Output exactly, with nothing added, the entries from the first line through the line with "none => true".

Stored data entries:
---+---

/-- A media engine's commands of a context have completed, or stand behind one that stopped on a fault or waits for a signal of a group. -/
def Media.settled (m : Media) (ctx : Nat) : Bool :=
  match m.queue.find? (fun c => decide (c.ctx = ctx)) with
  | none => true
  | some c => decide (c.phase = .faulted) || decide (c.phase = .filtered)

/-- Whether a thread's instruction has issued and neither completed nor come to one of the waits at which R378 saves it: an access that a
bank or a signal box has taken up, a publication, or a trap that it has still to take. -/
def Thread.underWay (t : Thread) : Bool :=
  (match t.status with
    | .run => t.answer.isSome || t.cancel.isSome
    | .wait (.atomic _) => true
    | .wait .bank => true
    | .wait (.pub _ _) => true
    | _ => false)

/-- Whether scratchpad accesses of a context stand in a core's banks or before them. -/
def State.banksBusy (s : State) (ctx : Nat) (k : Core) : Bool :=
  let mine := fun (r : SpadReq) => match s.block? r.block with
    | some b => decide (b.ctx = ctx)
    | none => false
  k.banks.any (fun p => p.2.any mine) || k.held.any (fun h => mine h.req)

/-- Whether the cut of a context is complete: every instruction issued has completed, parked or come to its wait, every access has been
performed and every drain is done, every command is settled, the matrix path is at rest (R299), and no block is being contained or
committed. -/
def State.cutDone (s : State) (ctx : Nat) : Bool :=
  !(s.cores.any (fun p => p.2.pend.any (fun q => decide (q.ctx = ctx)) || p.2.pendAtomics.any (fun q => decide (q.ctx = ctx)) ||
      s.banksBusy ctx p.2)) &&
    !(s.groups.any (fun p => decide (p.2.ctx = ctx) && p.2.threads.any (fun q => q.2.underWay))) &&
    !(s.replicated.any (fun u => match u.waiter with | some (.media e) => (s.mediaOf e).queue.any (fun c => decide (c.ctx = ctx)) | _ => false)) &&
    !(s.peerSent.any (fun m => match m.waiter with | some (.media e) => (s.mediaOf e).queue.any (fun c => decide (c.ctx = ctx)) | _ => false)) &&
    s.cores.all (fun p => engines.all (s.settled ctx p.1)) && s.media.all (fun p => p.2.settled ctx) &&
    (s.coresWith ctx).all (fun c =>
      let m := (s.coreOf c).matrix
      let mine : Bool := match m.holder with
        | some g => (match s.group? g with | some g => decide (g.ctx = ctx) | none => false)
        | none => false
      !mine || (m.loads.isEmpty && m.mmas.isEmpty && m.drains.isEmpty)) &&
    !(s.blocks.any (fun p => decide (p.2.ctx = ctx) && (p.2.stopped.isSome || (s.groupsOf p.1).isEmpty)))

/-- Whether an image holds a pin (R380): a thread's or a program's on its region, and EDQ's; a command's stays with the command. -/
def PinOwner.kept : PinOwner → Bool
  | .command _ _ _ => false
  | .media _ _ _ => false
  | _ => true

/-- What a save of a thread records: one that waits stands at its word and will execute it again; parked and retired threads,
and the thread of a push that JOIN owes, stay as they are (R378, R435). -/
def Thread.atCut (t : Thread) : Thread :=
  match t.status with
  | .wait (.joinPush _ _) => { t with yieldAt := none, passed := [] }
  | .wait _ => { t with status := .run, yieldAt := none, passed := [] }
  | _ => { t with yieldAt := none, passed := [] }

/-- The threads of a context that wait at BAR: their arrivals have no effect before the restore (R378). -/
def State.arrivalsUndone (s : State) (ctx : Nat) : List Nat :=
  s.groups.flatMap (fun p => if p.2.ctx = ctx then p.2.threads.filterMap (fun q =>
    match q.2.status with
    | .wait (.barrier _ _ _ _ (.bar _ _)) => some (p.1 * 32 + q.1)
    | _ => none) else [])

/-- The tiles of a context that a core holds. -/
def State.heldTiles (s : State) (ctx : Nat) : List (Nat × Nat × Holder) :=
  s.dies.flatMap (fun p => p.2.tiles.flatMap (fun q => (q.2.holders.filter (fun h => decide (h.ctx = ctx) &&
    decide (h.core < Config.numCores))).map (fun h => (p.1, q.1, h))))

/-- Step 3 of R378: dirty lines are written back, the copies held under tenure are dropped, and the tenure stays recorded
against the context with no holder core (R385). -/
def State.parkTenure (s : State) (x : Nat × Nat × Holder) : State :=
  let (die, ix, h) := x
  let t := (s.dieOf die).tile ix h.ctx
  let s := s.writeBackTile h.core t
  let s := (s.l1Lines h.core t).foldl (fun s line => s.dropL1 h.core line) s
  let t := (s.dieOf die).tile ix h.ctx
  s.setTile die ix { t with holders := t.holders.map (fun q => if q = h then { q with core := noCore } else q) }

/-- The context's entries in every core's translation and bounds caches go (R378). -/
def State.dropCached (s : State) (ctx : Nat) : State :=
  { s with cores := s.cores.map (fun (p : Nat × Core) => (p.1, { p.2 with
      tlb := p.2.tlb.filter (fun t => t.ctx ≠ ctx), bounds := p.2.bounds.filter (fun b => b.ctx ≠ ctx) })) }

/-! ## The image (R380 to R382) -/

/-- The programs of a context's groups, with where they run. -/
def State.seqsOf (s : State) (ctx : Nat) : List (Nat × Eng × Seq) :=
  s.cores.flatMap (fun p => engines.filterMap (fun e => match (p.2.engine e).seq with
    | some q => if q.ctx = ctx then some (p.1, e, q) else none
    | none => none)) ++ s.seqWaits.filter (fun w => decide (w.2.2.ctx = ctx))

/-- What an image of a context holds at the cut (R380). -/
def State.imageOf (s : State) (ctx : Nat) : Image :=
  let undone := s.arrivalsUndone ctx
  let gs := (s.groups.filter (fun p => decide (p.2.ctx = ctx))).map (fun (p : Nat × Group) =>
    (p.1, { p.2 with spadCount := 0, threads := p.2.threads.map (fun (q : Nat × Thread) => (q.1, q.2.atCut)) }))
  let grids := (s.grids.filter (fun p => decide (p.2.ctx = ctx))).map (fun p => p.1)
  { ctx := ctx, save := s.images.length, erased := false, header := [], groups := gs, blocks := s.blocks.filter (fun p => decide (p.2.ctx = ctx)),
    barriers := (s.barriers.filter (fun b => grids.contains b.grid)).map (fun (b : Barrier) =>
      { b with arrived := b.arrived.filter (fun t => !(undone.contains t)) }),
    matrices := s.cores.filterMap (fun p => match p.2.matrix.holder with
      | some g => if (gs.map (fun q => q.1)).contains g then some (g, p.2.matrix) else none
      | none => none),
    seqs := s.seqsOf ctx, clocks := (s.coresWith ctx).map (fun c => (s.coreOf c).clock),
    faults := match s.context? ctx with | some c => c.faults | none => [],
    pins := s.pins.filter (fun p => decide (p.ctx = ctx) && p.owner.kept) }

def Thread.isParked (t : Thread) : Bool :=
  match t.status with
  | .park _ _ => true
  | .parkFull => true
  | _ => false

def flag (n : Nat) (b : Bool) : Nat := if b then 2 ^ n else 0

/-- The live features (R382). -/
def Image.live (m : Image) : Nat :=
  1 + flag 1 (!m.matrices.isEmpty) +
    flag 2 (m.groups.any (fun p => decide (p.2.k ≠ 0) || p.2.kp || p.2.kn || p.2.kq || p.2.ko)) +
    flag 3 (m.groups.any (fun p => p.2.holds.any (fun h => decide (h.count ≠ 0) || h.revoked))) + flag 4 (!m.pins.isEmpty) +
    flag 5 (m.groups.any (fun p => p.2.threads.any (fun q => q.2.isParked)) || m.faults.any (fun p => !p.2.entries.isEmpty || !p.2.waiting.isEmpty)) +
    flag 6 (!m.seqs.isEmpty)

/-- How much of each kind of state an image holds (R379). -/
def Image.amounts (m : Image) : List Nat :=
  [m.groups.length, m.groups.foldl (fun n p => p.2.threads.foldl (fun n q => n + q.2.v.length + 1) n) 0,
   m.groups.foldl (fun n p => p.2.threads.foldl (fun n q => q.2.q.foldl (fun n k => n + k.2.entries.length) n) n) 0,
   m.blocks.foldl (fun n p => n + p.2.scratch) 0, m.blocks.foldl (fun n p => n + p.2.store.length) 0, m.barriers.length,
   m.matrices.length, m.seqs.length, m.faults.foldl (fun n p => n + p.2.entries.length + p.2.waiting.length) 0, m.pins.length,
   m.clocks.length]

---+---

* Task answer
/-- A media engine's commands of a context have completed, or stand behind one that stopped on a fault or waits for a signal of a group. -/
def Media.settled (m : Media) (ctx : Nat) : Bool :=
  match m.queue.find? (fun c => decide (c.ctx = ctx)) with
  | none => true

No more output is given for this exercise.